My guess is that when these systems can learn to make intelligent decisions, rather than merely completing pattern matching and, when hundreds or thousands of DL algorithms can work together, then maybe we can expect to see robots that could probably behave like the ones we see in science fiction movies. In reality, we are no closer to general artificial intelligence, where machines can do anything without being told to do so. The current state of DL is more about finding patterns from existing data to predict future outcomes. As DL practitioners, we need to differentiate between signal and noise.
Though deep learning has become popular in recent years, the theory behind deep learning has been evolving since the 1950s. The following table shows some of the most popular techniques used today in DL applications and their approximate timeline:
Techniques
Year
Neural networks
1943
Backpropogation
Early 1960s
Convolution Neural Networks
1979
Recurrent neural networks
1980
Long Short-Term Memory
1997
Deep learning has been given several names over the years. It was called cybernetics in the 1970s, connectionism in the 1980s, and now it is either known as deep learning or neural networks. We will use DL and neural networks interchangeably. Neural networks are often referred to as an algorithms inspired by the working of human brains. However, as practitioners of DL, we need to understand that it is majorly inspired and backed by strong theories in math (linear algebra and calculus), statistics (probability), and software engineering.
Why has DL became so popular now? Some of the crucial reasons are as follows:
Hardware availability
Data and algorithms
Deep learning frameworks
Deep learning requires complex mathematical operations to be performed on millions, sometimes billions, of parameters. Existing CPUs take a long time to perform these kinds of operations, although this has improved over the last several years. A new kind of hardware called a graphics processing unit (GPU) has completed these huge mathematical operations, such as matrix multiplications, orders of magnitude faster.

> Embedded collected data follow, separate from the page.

-- ==== Sys2Proof/Machine/Power.lean ====
section
/-! DEFINITION. Panel power: the wind-up (R419 to R421), the power-down (R423), the end of a park (R318), the loss of a PGOOD (R422), the
wind-down up to its commits (R424 to R428). -/

namespace Sys2Proof.Machine

/-! ## Enables, nets and the baton -/

/-- The highest enable asserted. -/
def Pins.top (p : Pins) : Nat := if bit p.pen 3 then 3 else if bit p.pen 2 then 2 else if bit p.pen 1 then 1 else 0

/-- Asserts an enable. -/
def Pins.raise (p : Pins) (e : Nat) : Pins := if bit p.pen e then p else { p with pen := p.pen + 2 ^ e }

/-- Deasserts the highest enable. -/
def Pins.dropTop (p : Pins) : Pins := if p.pen = 0 then p else { p with pen := p.pen - 2 ^ p.top }

/-- The enables in use from e upward (R417). -/
def usedFrom (mask e : Nat) : Option Nat := (List.range 4).find? (fun i => decide (e ≤ i) && bit mask i)

/-- Whether a head drives a shared net. -/
def Head.drives (h : Head) : Bool := h.pins.driven || h.pins.pen != 0

/-- The baton and its pins follow from what the device drives and tests (R438). -/
def State.batonPins (s : State) : State :=
  let held := headNums.any (fun n => (s.head n).pins.driven)
  { s with pair := { s.pair with baton := held, batonOut := held || headNums.any (fun n => (s.head n).power.phase == 1) } }

/-- A head's gate outputs, VCOM_OUT and lanes go to high impedance, and its enables are off (R421, R423, R426). -/
def State.releaseNets (s : State) (n : Nat) : State :=
  let s := s.modHead n (fun h => { h with
    pins := { driven := false }, vcom := { h.vcom with driven := false }, power := { h.power with phase := 0, held := false, pgLost := false, arrived := 0 } })
  ((s.driversOf n).foldl (fun s d => s.linkTo d 0 true) s).batonPins

/-- A head enters OFF: commands that wait for it take effect (R653). -/
def State.headOff (s : State) (n : Nat) : State := (s.modHead n (fun h => { h with state := 0 })).applyParked n

/-- A head's phase of panel power. -/
def State.setPhase (s : State) (n phase : Nat) : State := s.modHead n (fun h => { h with power := { h.power with phase := phase } })

/-! ## Wind-up -/

/-- The wind-up proper begins (R296, R420, R564): the thermistor starts afresh, the counter counts, the first wind-up after an AON reset
decides on a warm-up. -/
def State.windupBegin (s : State) (n : Nat) : State :=
  let first := !s.nvs.firstDone.getD n false
  let warm := first && !s.nvs.cleanAtScan.getD n false
  let s := s.modHead n (fun h => { h with
    therm := { h.therm with samples := [], bad := 0, fault := false, bandSet := false, latchedOnce := false },
    power := { h.power with arrived := 0, downAfterPark := false },
    ledger := { h.ledger with warmDue := h.ledger.warmDue || warm } })
  incCounter { s with nvs := { s.nvs with firstDone := s.nvs.firstDone.set n true } } (6 + n)

/-- The process record of a running command that is now answered ACCEPTED. -/
def Running.proc (r : Running) : Proc :=
  { opcode := r.opcode, object := r.object, acceptNo := r.acceptNo, tag := r.tag,
    noApplied := match r.cmd with | .panelWindup h _ => h.noApplied | _ => false }

/-- The PANEL_WINDUP that waits for the claim test of a head. -/
def State.windupRun (s : State) (n : Nat) : Option Running := s.cp.running.find? (fun r => r.opcode == 0x0801 && r.object == n)

/-- Answers the PANEL_WINDUP that waits for a claim test. -/
def State.windupAnswer (s : State) (n status : Nat) : State :=
  match s.windupRun n with
  | some r => let s := s.finish r status []
              if status = stAccepted then s.addProc r.proc else s
  | none => s

/-- PANEL_WINDUP (0x0801; R349, R419, R420, R437 to R441): the reply follows the claim test; a standby drives no shared net and goes on to
the training of its drivers. -/
def execPanelWindup (h : Hdr) (head : Nat) (s : State) : Host.Outcome State Fault Refusal :=
  let hd := s.head head
  .next (runLater h 0x0801 head (.panelWindup h head)
    { bad := decide (head > 3), busy := s.sys.windDown, ignored := hd.state != 0 || hd.power.phase != 0,
      refused := s.sys.pfail || !s.sys.pfailClear || !s.clocks.refclkOk || (hd.cfg.isSome && !s.layoutOk head hd.w) ||
        (s.standby && !s.pair.linkUp) } s
    (fun r s =>
      let s := s.addRunning r
      if s.standby then ((s.windupBegin head).setPhase head 5).windupAnswer head stAccepted
      else (s.modHead head (fun x => { x with power := { x.power with phase := 1, claims := 0 } })).batonPins))

/-- CLAIM_TEST (R438 to R440): the test of 20 µs has ended; `low` says that BATON_IN stayed low. -/
def execClaimTest (head : Nat) (low : Bool) (s : State) : Host.Outcome State Fault Refusal :=
  let h := s.head head
  .next (
    if h.power.phase ≠ 1 then s
    else if low then
      (let s := s.windupBegin head
       let s := s.modHead head (fun x => { x with
         pins := { driven := true }, vcom := { x.vcom with driven := true, dac := x.vcom.cfg.v0 }, power := { x.power with phase := 2 } })
       s.batonPins.windupAnswer head stAccepted)
    else if s.pair.prefer = 1 ∨ h.power.claims ≥ 4 then ((s.setPhase head 0).batonPins).windupAnswer head stRefused
    else s.setHead head { h with power := { h.power with claims := h.power.claims + 1 } })

/-- Asserts the next enable of a wind-up and waits for its PGOOD (R420). -/
def State.nextEnable (s : State) (n e : Nat) : State :=
  s.modHead n (fun h => { h with pins := h.pins.raise e, power := { h.power with phase := 3, enable := e } })

/-- VCOM_SETTLE (R420): the first enable in use is asserted. -/
def execVcomSettle (head : Nat) (s : State) : Host.Outcome State Fault Refusal :=
  let h := s.head head
  .next (if h.power.phase = 2 then s.nextEnable head ((usedFrom h.power.seq.penUsed 0).getD 0) else s)

/-- PGOOD (R420): the enable's PGOOD has risen; PEN_DELAY or, after the last, TRAIN_DELAY begins. -/
def execPgood (head enable : Nat) (s : State) : Host.Outcome State Fault Refusal :=
  let h := s.head head
  .next (if h.power.phase = 3 ∧ h.power.enable = enable then
      s.setHead head { h with power := { h.power with
        arrived := if bit h.power.arrived enable then h.power.arrived else h.power.arrived + 2 ^ enable,
        phase := if (usedFrom h.power.seq.penUsed (enable + 1)).isSome then 4 else 5 } }
    else s)

/-- PEN_DELAY (R420): the next enable in use is asserted. -/
def execPenDelay (head : Nat) (s : State) : Host.Outcome State Fault Refusal :=
  let h := s.head head
  .next (if h.power.phase = 4 then
      (match usedFrom h.power.seq.penUsed (h.power.enable + 1) with | some e => s.nextEnable head e | none => s.setPhase head 5)
    else s)

/-- TRAIN_DELAY (R420): every driver of the head enters TRAIN. -/
def execTrainDelay (head : Nat) (s : State) : Host.Outcome State Fault Refusal :=
  .next (if (s.head head).power.phase = 5 then (s.driversOf head).foldl (fun s d => s.linkTrain d true) (s.setPhase head 6) else s)

/-- WINDUP_DONE (R242, R273, R420, R441): every driver is UP or FAILED; the first thermistor sample is taken and the head is PARKED. -/
def execWindupDone (head therm : Nat) (s : State) : Host.Outcome State Fault Refusal :=
  let h := s.head head
  let ds := s.driversOf head
  .next (if h.power.phase = 6 ∧ ds.all (fun d => (s.driver d).link == 4 || (s.driver d).link == 5) = true then
      (let s := s.modHead head (fun x => { x with
         state := 1, power := { x.power with phase := 0 }, scan := { x.scan with windupTick := s.timeRegs.ticks, tBase := if s.standby then s.pair.tBase else s.tp } })
       let s := if s.standby then s else s.thermTake head (therm % 4096)
       let s := s.post 0xE080 head 2 (leBytes 1 (ds.countP (fun d => (s.driver d).link != 4)))
       s.endProcs 0x0801 head noFrame head true)
    else s)

/-! ## Drops of enables -/

/-- A wind-up that failed has dropped its last enable (R421). -/
def State.windupFailed (s : State) (n : Nat) : State :=
  let e := (s.head n).power.enable
  ((s.releaseNets n).post 0xE081 n 2 (leBytes 1 e)).endProcs 0x0801 n noFrame n false

/-- A panel has been powered down (R423). -/
def State.poweredDown (s : State) (n : Nat) : State := ((s.releaseNets n).headOff n).endProcs 0x0802 n noFrame n true

/-- The last enable drop of a head in the wind-down (R426); where the loss of a PGOOD brought it there, CLEAN is committed,
PANEL_PG_LOST posted, and the head is OFF (R422). -/
def State.wdLastDrop (s : State) (n : Nat) : State :=
  let p := (s.head n).power
  let s := s.releaseNets n
  if p.pgLost then
    (let s := if s.sys.windDown then s else commitShutdown s [(n, 0)] 4
     (s.post 0xE082 n 2 (leBytes 1 p.pgEnable)).headOff n)
  else s

/-- The highest enable of a head drops; with the last, the phase ends. -/
def State.dropEnable (s : State) (n : Nat) : State :=
  let s := s.modHead n (fun h => { h with pins := h.pins.dropTop })
  let h := s.head n
  if h.pins.pen ≠ 0 then s else
  match h.power.phase with
  | 7 => s.windupFailed n
  | 8 => s.poweredDown n
  | 10 => s.wdLastDrop n
  | _ => s

/-- WINDUP_FAIL (R421): a PGOOD has not arrived within PG_TIMEOUT, and the enables raised drop again. -/
def execWindupFail (head : Nat) (s : State) : Host.Outcome State Fault Refusal :=
  .next (if (s.head head).power.phase = 3 then (s.setPhase head 7).dropEnable head else s)

/-- PEN_GAP_END (R421, R426): the next enable drops. -/
def execPenGapEnd (head : Nat) (s : State) : Host.Outcome State Fault Refusal :=
  let p := (s.head head).power.phase
  .next (if p = 7 ∨ p = 10 then s.dropEnable head else s)

/-- The power-down of a PARKED head begins: the highest enable drops (R423). -/
def State.powerDown (s : State) (n : Nat) : State := (s.setPhase n 8).dropEnable n

/-- PANEL_POWERDOWN_DROP (R423): the next enable of a head that is powered down drops. -/
def execPanelPowerdownDrop (head : Nat) (s : State) : Host.Outcome State Fault Refusal :=
  .next (if (s.head head).power.phase = 8 then s.dropEnable head else s)

/-- PANEL_POWERDOWN (0x0802; R423): a scanning head first stops and parks. -/
def execPanelPowerdown (h : Hdr) (head : Nat) (s : State) : Host.Outcome State Fault Refusal :=
  let hd := s.head head
  .next (runProc h 0x0802 head
    { bad := decide (head > 3), busy := s.sys.windDown || hd.power.phase != 0, ignored := hd.state == 0 } s
    (fun p s =>
      let s := s.addProc p
      if hd.state = 1 then s.powerDown head
      else (s.stopHead head).modHead head (fun x => { x with power := { x.power with downAfterPark := true } })))

/-- HEAD_PARKED (R295, R318, R390, R423, R564, R653): GALLON is released, CLEAN committed, the head PARKED; commands that waited take effect
and a power-down goes on. -/
def execHeadParked (head : Nat) (s : State) : Host.Outcome State Fault Refusal :=
  let h := s.head head
  .next (if h.state == 5 && h.scan.parking then
      (let s := s.modHead head (fun x => { x with pins := { x.pins with gallon := false, goe := false } })
       let s := incCounter (commitShutdown s [(head, 0)] 1) (10 + head)
       let s := s.post 0xE060 head 0 (leBytes 2 h.ledger.parkL)
       let s := s.endProcs 0x0704 head ((h.scan.stopFrame.getD h.scan.frame) % 2 ^ 32) head true
       let s := if h.scan.nextCfg.isSome then s.switchRaster head false else s
       let s := (s.haltHead head 1).applyParked head
       if (s.head head).power.downAfterPark then
         (s.modHead head (fun x => { x with power := { x.power with downAfterPark := false } })).powerDown head
       else s)
    else s)

/-! ## Wind-down -/

/-- A head takes the steps of the wind-down from its start (R426, R427): scan or wind-up is aborted and the gate outputs closed. A PARKED
head keeps its outputs and takes only the drops. -/
def State.wdHead (s : State) (n : Nat) : State :=
  let h := s.head n
  if h.power.phase = 9 ∨ h.power.phase = 10 then s else
  let s := s.endProcs 0x0801 n noFrame n false
  let s := s.endProcs 0x0802 n noFrame n false
  let s := if h.scans then s.haltHead n 6 else s
  s.modHead n (fun x => { x with
    pins := if h.state = 1 then x.pins else { x.pins with gck := 0, stv := false, goe := true },
    power := { x.power with phase := if h.power.phase = 8 then 10 else 9, held := false, downAfterPark := false } })

/-- DISCHARGE and GALLON of a head in the wind-down (R391, R426, R432): a standby sends its DISCHARGE with a generation that no driver
obeys. -/
def State.wdDischarge (s : State) (n : Nat) : State :=
  let h := s.head n
  let s := s.modHead n (fun x => { x with power := { x.power with held := true } })
  if h.state = 1 then s else
  let flags := if s.standby then 1 + 16 * ((s.pair.gen + 8) % 16) else 1 + 16 * (if s.pair.state = 0 then 0 else s.pair.gen % 16)
  (s.broadcast n 5 flags).modHead n (fun x => { x with pins := { x.pins with gallon := true } })

/-- The clusters are switched off (R425, R567): what runs on them is lost, what waits is held. Each that was not off posts PD_CHANGED at the
end of its switch-off. `replaced` is the domain whose transition the switch-off replaces. -/
def State.enginesOff (s : State) (replaced : Option Nat) : State :=
  let lost := (List.range 8).flatMap (fun c => (s.cluster c).running)
  let going := ((List.range 8).filter (fun c => s.pd (c + 1) != 2 || replaced == some (c + 1))).map (fun c => (c + 1, s.pd (c + 1), 2))
  let s := { s with power := { s.power with
    dom := (List.range 8).foldl (fun m c => spSet 0 m (c + 1) 2) s.power.dom,
    moves := s.power.moves.filter (fun m => decide (m.1 = 0 ∨ 8 < m.1)) ++ going } }
  let s := (List.range 8).foldl (fun s c => (s.moveDeque c).setCluster c { (s.moveDeque c).cluster c with running := [] }) s
  lost.foldl (fun s i => if i.key.kind = ItemKind.t then s.abandonT i.key.owner i.key.frame else s) s

/-- The sequencer is overridden (R425, R575): an ENG transition is replaced by the switch-off, a change of operating point ends at the lower
frequency. -/
def State.sequencerStop (s : State) : State :=
  let s := match s.power.change with
    | some c => if 1 ≤ c.domain ∧ c.domain ≤ 8 then
        (let s := { s with power := { s.power with change := none } }
         match c.proc with | some p => s.dropped p.acceptNo p.tag 4 | none => s)
      else s
    | none => s
  match s.power.opChange with
  | some o =>
    let s := { s with power := { s.power with opChange := none, op := max o.old o.target } }
    (match o.proc with | some p => s.dropped p.acceptNo p.tag 4 | none => s)
  | none => s

/-- NVS work that has not begun to commit is discarded and answered BUSY (R548). -/
def State.nvsDiscard (s : State) : State :=
  let s1 := { s with nvs := { s.nvs with tasks := s.nvs.tasks.filter (fun t => match t.goal with | .raw _ => false | .recordPage .. => false | _ => true) } }
  s.nvs.tasks.foldl (fun s t => match t.goal with
    | .raw r => s.finish r stBusy []
    | .recordPage r _ _ _ _ => s.finish r stBusy []
    | _ => s) s1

GPUs were initially built for the gaming industry by companies such as Nvidia and AMD. It turned out that this hardware is extremely efficient, not only for rendering high quality video games, but also to speed up the DL algorithms. One recent GPU from Nvidia, the 1080ti, takes a few days to build an image-classification system on top of an ImageNet dataset, which previously could have taken around a month.
If you are planning to buy hardware for running deep learning, I would recommend choosing a GPU from Nvidia based on your budget. Choose one with a good amount of memory. Remember, your computer memory and GPU memory are two different things. The 1080ti comes with 11 GB of memory and it costs around $700.
You can also use various cloud providers such as AWS, Google Cloud, or Floyd (this company offers GPU machines optimized for DL). Using a cloud provider is economical if you are just starting with DL or if you are setting up machines for organization usage where you may have more financial freedom.